» DIRECTIONS FOR THIS TASK: Give a single number in reply. It is the count of lines below that contain the string "shared".

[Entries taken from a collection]
-- ==== Sys2Proof/Machine/Wide.lean ====
section
/-! DEFINITION. The wide space (R11, R12) as a block's engine reads and writes it, the external flash (R126-R128), and
the flash controller's commands. -/

namespace Sys2Proof.Machine

/-! ## Decoding -/

/-- What a wide address reaches (R11). -/
inductive Target
  | chip (a : Nat)
  | yard (q : Nat)
  | flash (f : Nat)
  | undecoded
deriving DecidableEq, Repr

/-- The flash's capacity, 0 with none fitted (R11). -/
def State.flashSize (s : State) : Nat := if s.test FLC_INFO_PRESENT then 2 ^ s.get FLC_INFO_SIZE_LOG2 else 0

/-- The target of an access of `n` bytes, undecoded where any byte lies outside the populated part of one region
(R11, R12). -/
def State.target (s : State) (a n : Nat) : Target :=
  if a + n ≤ 0x100000 then .chip a
  else if 0x100000000 ≤ a ∧ a < 0x200000000 ∧ s.yardDecodes (a - 0x100000000) n then .yard (a - 0x100000000)
  else if 0x200000000 ≤ a ∧ a < 0x210000000 ∧ a - 0x200000000 + n ≤ s.flashSize then .flash (a - 0x200000000)
  else .undecoded

/-- How an access ended, as DMA_ERRINFO.CAUSE names it: 0 done, 2 an error from the target, 3 bus timeout,
4 uncorrectable, 5 flash busy (R348). -/
abbrev Ending := Nat

/-! ## Flash -/

/-- An erased byte (notes/assumptions/7.md). -/
def flashDflt : Nat → Byte := fun _ => 0xFF

def State.flashByte (s : State) (f : Nat) : Byte := tabGet flashDflt s.flash f

def State.flashBytes (s : State) (f : Nat) : Nat → List Byte
  | 0 => []
  | n + 1 => s.flashByte f :: State.flashBytes s (f + 1) n

/-- Programming clears bits and sets none (R481). -/
def State.flashProgram (s : State) (f : Nat) : List Byte → State
  | [] => s
  | b :: l =>
    State.flashProgram { s with flash := tabSet flashDflt s.flash f (s.flashByte f &&& b) } (f + 1) l

/-- A range erased. -/
def State.flashErase (s : State) (f n : Nat) : State :=
  { s with flash := s.flash.filter (fun e => e.1 < f || f + n ≤ e.1) }

/-- A flash operation that succeeds. -/
def State.flashApply (s : State) (op : FlashOp) : State :=
  if op.erase then s.flashErase op.ofs op.len else s.flashProgram op.ofs op.data

/-- Flash reads end as bus errors while an operation runs, and while an update command runs (R128, R496). -/
def State.flashBusy (s : State) : Bool := s.test FLC_STATUS_BUSY || s.update.run.isSome

/-- A BOOT that the keeper has taken. -/
def KOrder.boots (o : KOrder) : Bool := o.code == 1 && o.res == 0

/-- An update command holds the flash controller and the hash engine: it found both idle, and BOOT, which has the hash
engine from its start on, was given later (R448, R496). -/
def State.updHolds (s : State) : Bool :=
  s.update.run.isSome && s.flashOp.isNone && s.cipher.hpk.isNone && (!s.keeper.order.any KOrder.boots || s.keeper.bootWaits)

/-! ## Reads and writes by a block's engine -/

/-- A block reads `n` bytes: shared SRAM, the ROM view, the yard, or flash; `port` is its port of the yard. -/
def State.wideRead (s : State) (port a n : Nat) : Ending × List Byte × State :=
  match s.target a n with
  | .chip c =>
    if inSram c n then
      match s.ramRead .sram c n with
      | (some d, t) => (0, d, t)
      | (none, t) => (4, [], t)
    else if 0xF0000 ≤ c then (0, romBytes c n, s)
    else (2, [], s)
  | .yard q =>
    if s.yardStuck q then (3, [], s)
    else match s.yardNowRead port q n with
      | (some d, t) => (0, d, t)
      | (none, t) => (4, [], t)
  | .flash f => if s.flashBusy then (5, [], s) else (0, s.flashBytes f n, s)
  | .undecoded => (2, [], s)

/-- A block writes bytes: shared SRAM or the yard. -/
def State.wideWrite (s : State) (port a : Nat) (bs : List Byte) : Ending × State :=
  match s.target a bs.length with
  | .chip c => if inSram c bs.length then (0, s.ramWrite .sram c bs) else (2, s)
  | .yard q => if s.yardStuck q then (3, s) else (0, s.yardNowWrite port q bs)
  | .flash _ => (2, s)
  | .undecoded => (2, s)

/-! ## Ranges (R342) -/

/-- The end of the region that holds wide address `a`, for a read or a write; `a` itself where none does (R11, R114).
-/
def State.regionEnd (s : State) (wr : Bool) (a : Nat) : Nat :=
  if a < 0xA0000 then 0xA0000
  else if 0xC0000 ≤ a ∧ a < 0xD4000 then 0xD4000
  else if 0xF0000 ≤ a ∧ a < 0x100000 ∧ !wr then 0x100000
  else if 0x100000000 ≤ a ∧ s.yst = yREADY ∧ a < 0x100000000 + s.yardCap then 0x100000000 + s.yardCap
  else if 0x200000000 ≤ a ∧ a < 0x200000000 + s.flashSize ∧ !wr then 0x200000000 + s.flashSize
  else a

/-- The first address of a range outside its region, if the range leaves it. -/
def State.rangeFail (s : State) (wr : Bool) (a n : Nat) : Option Nat :=
  let e := s.regionEnd wr a
  if a + n ≤ e then none else some e

/-! ## The flash controller (R126, R127) -/

/-- An operation refused or failed: ERR with its cause. -/
def State.flashErr (cause : Nat) (s : State) : State := (s.put FLC_STATUS_CAUSE cause).raise FLC_STATUS_ERR

/-- A write of FLC_CMD (R126, R496).  DESIGN CHOICE: what is programmed is what the SRAM source holds at the write
(notes/assumptions/65.md). -/
def State.flashCmd (s : State) (v : W20) : State :=
  if s.test FLC_STATUS_BUSY || s.updHolds then s.flashErr 1
  else
    let t := s.setRg FLC_CMD (v &&& 0xFFEFF)
    let op := t.get FLC_CMD_OP
    let page := 256 * t.get FLC_ADDR_PAGE
    if op = 0 ∨ op = 3 then t
    else if t.flashSize ≤ page then t.flashErr 2
    else if op = 1 then
      let n := t.get FLC_CMD_LEN
      let o := t.get FLC_CMD_PAGE_OFS
      if n = 0 ∨ 256 < n ∨ 256 < o + n then t.flashErr 3
      else if !inSram (t.get FLC_SRC_SRC) n then t.flashErr 4
      else match t.ramRead .sram (t.get FLC_SRC_SRC) n with
        | (some d, u) => { u.put FLC_STATUS_BUSY 1 with flashOp := some ⟨false, page + o, n, d⟩ }
        | (none, u) => u.flashErr 5
    else
      let sz := 2 ^ t.get FLC_INFO_ERASE_LOG2
      { t.put FLC_STATUS_BUSY 1 with flashOp := some ⟨true, page / sz * sz, sz, []⟩ }

/-- FLASH_PROGRAM (R126): a write of FLC_CMD with OP 1. -/
def execFlashProgram (len : BitVec 9) (pageOfs : BitVec 8) (s : State) : Out := s.during s.clocked <|
  .next (s.flashCmd (BitVec.ofNat 20 (2 ^ 18 + len.toNat * 2 ^ 9 + pageOfs.toNat)))

/-- FLASH_ERASE (R126): a write of FLC_CMD with OP 2. -/
def execFlashErase (s : State) : Out := s.during s.clocked <| .next (s.flashCmd 0x80000)

/-- An operation that failed or was cut short: what it covered holds open values, of which a program has cleared no
bit that its data does not clear (R481, notes/assumptions/8.md). -/
def State.flashTorn (s : State) (op : FlashOp) : State :=
  let v := fun i => BitVec.ofNat 8 (Config.freeW20 (s.free + i)).toNat
  { s with
    free := s.free + op.len
    flash := tabFill flashDflt s.flash op.ofs op.len (fun i =>
      if op.erase then v i else s.flashByte (op.ofs + i) &&& (op.data.getD i 0 ||| v i)) }

/-- FLASH_OP_DONE (R127): the flash reports the end; DONE, or ERR with cause 5. -/
def execFlashOpDone (ok : Bool) (s : State) : Out := s.during s.inRun <|
  match s.flashOp with
  | none => .next s
  | some op =>
    let t := { s.put FLC_STATUS_BUSY 0 with flashOp := none }
    if ok then
      .next ((t.flashApply op).raise FLC_STATUS_DONE)
    else .next ((t.flashTorn op).flashErr 5)

end Sys2Proof.Machine
end

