/-- The fold may be used (R265). -/
def State.foldUsable (s : State) : Bool := s.test FOLD_CFG_EN && !s.test FOLD_CFG_BUSY

/-- A relay's transmit slot is emptied, unless it is being sent: then it goes on being sent. -/
def State.relayEmpty (s : State) (r : Relay) : State :=
  let k := s.get RLY_CFG_SLOT
  if r.st == .loaded || (r.st == .failed && !s.test (FU_TX_CTL_SENDING k)) then s.put (FU_TX_CTL_READY k) 0 else s

/-- Every PENDING relay is withdrawn, its buffer freed (R265, R280). -/
def State.relaysOut (s : State) : State :=
  let gone := s.link.relays.filter (fun r => r.st != .copy)
  (gone.foldl State.relayEmpty s).modLink (fun l => { l with relays := l.relays.filter (fun r => r.st == .copy) })

/-- A bus error or timeout on a fold access (R265). -/
def State.foldFail (s : State) : State :=
  let t := ((s.put FOLD_CFG_EN 0).put FOLD_CFG_BUSY 0).modLink (fun l => { l with foldClr := false })
  (t.raise LNK_FLAGS_FOLD_ERR).relaysOut.report 15 0

/-- The entry at wide address `a`. -/
def State.foldRead (s : State) (a : Nat) : Option FoldEnt × State :=
  match s.wideRead 3 a 15 with
  | (0, d, t) => (some (FoldEnt.ofBytes d), t)
  | (_, _, t) => (none, t.foldFail)

def State.foldWrite (s : State) (a : Nat) (e : FoldEnt) : State :=
  match s.wideWrite 3 a (e.toBytes ++ [0]) with
  | (0, t) => t
  | (_, t) => t.foldFail

/-- An entry changed while the fold is in use. -/
def State.foldMod (s : State) (a : Nat) (f : FoldEnt → FoldEnt) : State :=
  if s.foldUsable then
    match s.foldRead a with
    | (some e, t) => t.foldWrite a (f e)
    | (none, t) => t
  else s

def State.foldWays (s : State) (o : BitVec 32) (q : Nat) : List Nat :=
  let set := foldSet (s.get FOLD_CFG_SETS_LOG2) o q
  (List.range 4).map (fun w => s.foldBase + 64 * set + 16 * w)

/-- The four entries of a flood's set, with their addresses; none while the fold cannot be used. -/
def State.foldLoad (s : State) (o : BitVec 32) (q : Nat) : Option (List (Nat × FoldEnt)) × State :=
  if !s.foldUsable then (none, s)
  else (s.foldWays o q).foldl (fun (r : Option (List (Nat × FoldEnt)) × State) a =>
    match r with
    | (some l, t) => match t.foldRead a with
      | (some e, u) => (some (l ++ [(a, e)]), u)
      | (none, u) => (none, u)
    | (none, t) => (none, t)) (some [], s)

/-- The address of the entry that holds a flood. -/
def foldHit (l : List (Nat × FoldEnt)) (o : BitVec 32) (q : Nat) : Option Nat :=
  (l.find? (fun e => e.2.valid && e.2.origin == o && e.2.seq == q)).map (·.1)

/-- The way an insertion takes (R265). -/
def foldVictim (asn : Nat) (l : List (Nat × FoldEnt)) : Option Nat :=
  match l.find? (fun e => !e.2.valid) with
  | some e => some e.1
  | none => ((l.filter (fun e => e.2.state != 1)).foldl (fun (b : Option (Nat × Nat)) e =>
      let age := (asn + 2 ^ 20 - e.2.asn) % 2 ^ 20
      match b with
      | some x => if x.2 < age then some (e.1, age) else b
      | none => some (e.1, age)) none).map (·.1)
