-- ==== Sys2Proof/Machine/Cipher.lean ====
section
/-! DEFINITION. The tack room, the cipher engine, the hash and public-key engine and the TRNG (R281-R301). -/

namespace Sys2Proof.Machine

/-! ## The charge of the engines (R293) -/

/-- Work arrives for an engine or the TRNG: its charge is requested, unless it is held or returned in this very tick,
when the work keeps it. -/
def State.cphWork (s : State) : State :=
  let t := s.modCipher (fun c => { c with workAt := s.tick })
  if s.cipher.gaveAt = some s.tick ∧ !s.holds 14 ∧ s.costOf [14] ≤ s.manger.free then t.charge [14] else t.ask 0 [14]

/-! ## Slots (R281, R287) -/

def keyDflt : Nat → BitVec 256 := fun _ => 0
def attrDflt : Nat → W20 := fun _ => 0

/-- The state of a slot: 0 EMPTY, 1 READY, 2 SPENT. -/
def State.slotSt (s : State) (k : Nat) : Nat := s.get (TR_INFO_STATE k)

def State.slotKey (s : State) (k : Nat) : BitVec 256 := tabGet keyDflt s.cipher.keys k
def State.slotAttr (s : State) (k : Nat) : W20 := tabGet attrDflt s.cipher.attrs k

/-- A key of SIZE `size` as bytes: a 128-bit key fills bytes 0 to 15. -/
def keyBytes (size : Bool) (k : BitVec 256) : List Byte := (toBytesBE 32 k.toNat).take (if size then 32 else 16)

def State.slotBytes (s : State) (k : Nat) : List Byte := keyBytes (s.test (TR_INFO_SIZE k)) (s.slotKey k)

/-- A key from its bytes. -/
def keyOf (l : List Byte) : BitVec 256 := BitVec.ofNat 256 (ofBytesBE (l ++ List.replicate (32 - l.length) 0))

/-- One use of a slot's key (R286, R287). -/
def State.slotUse (s : State) (k : Nat) : State :=
  let n := s.get (TR_COUNT_VALUE k) + 1
  let t := s.put (TR_COUNT_VALUE k) n
  let t := if n = s.get (TR_WARNS_VALUE k) then t.raise CPH_FLAGS_KEY_WARN else t
  let t := if n = s.get (TR_LIMITS_VALUE k) then t.put (TR_INFO_STATE k) 2 else t
  if s.test (TR_INFO_PERSIST k) ∧ n = s.get (TR_RESERVE_VALUE k) - max 1 (s.get TR_STEP_STEP) / 2
  then t.raise CPH_FLAGS_EXPORT_DUE else t

/-- A slot provisioned: key, attributes and counts, then READY, or SPENT where COUNT has reached LIMIT (R283, R286).
-/
def State.slotFill (s : State) (r : TrRun) : State :=
  let k := r.slot
  let a := r.attr
  let t := s.modCipher (fun c => { c with keys := tabSet keyDflt c.keys k r.key, attrs := tabSet attrDflt c.attrs k a })
  let t := (t.put (TR_COUNT_VALUE k) r.count).put (TR_LIMITS_VALUE k) r.limit
  let t := (t.put (TR_WARNS_VALUE k) r.warn).put (TR_RESERVE_VALUE k) r.reserve
  let t := (t.put (TR_INFO_SIZE k) (a.toNat / 2 ^ 19)).put (TR_INFO_PERSIST k) (a.toNat / 2 ^ 18 % 2)
  (t.put (TR_INFO_USE k) (a.toNat / 2 ^ 14 % 16)).put (TR_INFO_STATE k) (if r.count = r.limit then 2 else 1)

/-- A slot overwritten with zeros, EMPTY. -/
def State.slotErase (s : State) (k : Nat) : State :=
  let t := s.modCipher (fun c => { c with keys := tabSet keyDflt c.keys k 0, attrs := tabSet attrDflt c.attrs k 0 })
  ((((t.setRg (TR_INFO k) 0).setRg (TR_COUNT k) 0).setRg (TR_LIMITS k) 0).setRg (TR_WARNS k) 0).setRg (TR_RESERVE k) 0

/-- Every slot EMPTY (R281). -/
def State.slotsClear (s : State) : State := (List.range 64).foldl State.slotErase s

/-- A request names slot `k` (R283). -/
def State.slotBusy (s : State) (k : Nat) : Bool :=
  s.cipher.queue.any (fun r => r.slot == k) || s.cipher.running.any (fun r => r.1.slot == k) ||
    s.cipher.half0 == some k || s.cipher.half1 == some k

/-! ## Identity (R301) -/

/-- The identity record of 84 bytes. -/
def State.idRecord (s : State) : List Byte :=
  (s.otp.id.toList.flatMap tripleOf) ++ [0, 0] ++ toBytesBE 32 s.otp.qx.toNat ++ toBytesBE 32 s.otp.qy.toNat

def State.idDigest (s : State) : List Byte := sha256 s.idRecord

/-! ## Tack-room commands (R283-R286) -/

/-- A command that ends with a RESULT and nothing else. -/
def TrRun.fail (op slot res : Nat) : TrRun :=
  { op := op, slot := slot, res := res, key := 0, attr := 0, count := 0, limit := 0, warn := 0, reserve := 0, out := []
    outAt := 0, wrAt := 0 }

/-- TR_LIMIT, where 0 means 65,536 (R287). -/
def State.trLimit (s : State) : Nat := if s.get TR_LIMIT_VALUE = 0 then 65536 else s.get TR_LIMIT_VALUE

/-- The attributes of TR_ATTR, TR_LIMIT and TR_WARN are valid. -/
def State.trAttrOk (s : State) : Bool := s.get TR_ATTR_USE != 0 && s.get TR_WARN_VALUE < s.trLimit

/-- A provisioning of `slot` with the registers' attributes. -/
def State.trFresh (s : State) (op slot : Nat) (key : BitVec 256) : TrRun :=
  { op := op, slot := slot, res := 0, key := key, attr := s.rg TR_ATTR &&& 0xFC03F, count := 0, limit := s.trLimit
    warn := s.get TR_WARN_VALUE, reserve := 0, out := [], outAt := 0, wrAt := 0 }

/-- The wrapped key's length for the SIZE of TR_ATTR. -/
def State.trWrapped (s : State) : Nat := if s.test TR_ATTR_SIZE then 40 else 24

/-- GENERATE. -/
def State.trGenerate (s : State) (slot : Nat) : TrRun × State :=
  if s.slotSt slot ≠ 0 then (TrRun.fail 1 slot 2, s)
  else if !s.trAttrOk then (TrRun.fail 1 slot 4, s)
  else if s.test TRNG_STAT_FAIL then (TrRun.fail 1 slot 6, s)
  else
    let (n, t) := s.fresh
    (s.trFresh 1 slot (keyOf (keyBytes (s.test TR_ATTR_SIZE) (Config.freeKey n))), t)

/-- The key-encryption key of an import block (R284). -/
def State.importKek (s : State) (slot x y : Nat) : List Byte :=
  let z := ((ecMul 256 s.otp.d.toNat (some (x, y))).map (·.1)).getD 0
  sha256 (toBytesBE 32 z ++ s.idDigest ++ toBytesBE 1 slot ++ toBytesBE 3 (s.rg TR_ATTR &&& 0xFC03F).toNat ++
    [0x54, 0x52, 0x4B, 0x31])

/-- IMPORT_ECDH (R284). -/
def State.trImportEcdh (s : State) (slot : Nat) : TrRun × State :=
  let n := 64 + s.trWrapped
  let a := s.get TR_ARG_VALUE
  if s.slotSt slot ≠ 0 then (TrRun.fail 2 slot 2, s)
  else if !s.trAttrOk then (TrRun.fail 2 slot 4, s)
  else if !inSram a n then (TrRun.fail 2 slot 7, s)
  else match s.ramRead .sram a n with
    | (none, t) => (TrRun.fail 2 slot 5, t)
    | (some b, t) =>
      let x := ofBytesBE (b.take 32)
      let y := ofBytesBE ((b.drop 32).take 32)
      if !onCurve x y then (TrRun.fail 2 slot 5, t)
      else match kwUnwrap (s.importKek slot x y) (b.drop 64) with
        | some k => (s.trFresh 2 slot (keyOf k), t)
        | none => (TrRun.fail 2 slot 5, t)

/-- IMPORT_KEK (R285): one use of KEKSLOT, whether or not the unwrap succeeds. -/
def State.trImportKek (s : State) (slot : Nat) : TrRun × State :=
  let n := s.trWrapped
  let a := s.get TR_ARG_VALUE
  let q := s.get TR_ATTR_KEKSLOT
  if s.slotSt slot ≠ 0 ∨ s.slotSt q ≠ 1 ∨ s.get (TR_INFO_USE q) % 2 = 0 then (TrRun.fail 3 slot 2, s)
  else if !s.trAttrOk then (TrRun.fail 3 slot 4, s)
  else if !inSram a n then (TrRun.fail 3 slot 7, s)
  else
    let kek := s.slotBytes q
    match (s.slotUse q).ramRead .sram a n with
    | (none, t) => (TrRun.fail 3 slot 5, t)
    | (some b, t) =>
      match kwUnwrap kek b with
      | some k => (s.trFresh 3 slot (keyOf k), t)
      | none => (TrRun.fail 3 slot 5, t)

/-- EXPORT (R286): the blob of the slot, with RESERVE as its count. -/
def State.trExport (s : State) (slot : Nat) : TrRun × State :=
  let a := s.get TR_ARG_VALUE
  if s.slotSt slot = 0 then (TrRun.fail 5 slot 2, s)
  else if !inSram a 56 then (TrRun.fail 5 slot 7, s)
  else
    let r := min (s.get (TR_LIMITS_VALUE slot)) (s.get (TR_COUNT_VALUE slot) + max 1 (s.get TR_STEP_STEP))
    let rec48 := toBytesBE 32 (s.slotKey slot).toNat ++ toBytesBE 3 (s.slotAttr slot).toNat ++
      toBytesBE 3 (s.get (TR_LIMITS_VALUE slot)) ++ toBytesBE 3 (s.get (TR_WARNS_VALUE slot)) ++ toBytesBE 3 r ++
      toBytesBE 1 slot ++ [0, 0, 0]
    ({ TrRun.fail 5 slot 0 with reserve := r, out := kwWrap (toBytesBE 32 s.otp.kek.toNat) rec48, outAt := a }, s)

» SOLUTION TO THE PROBLEM: 2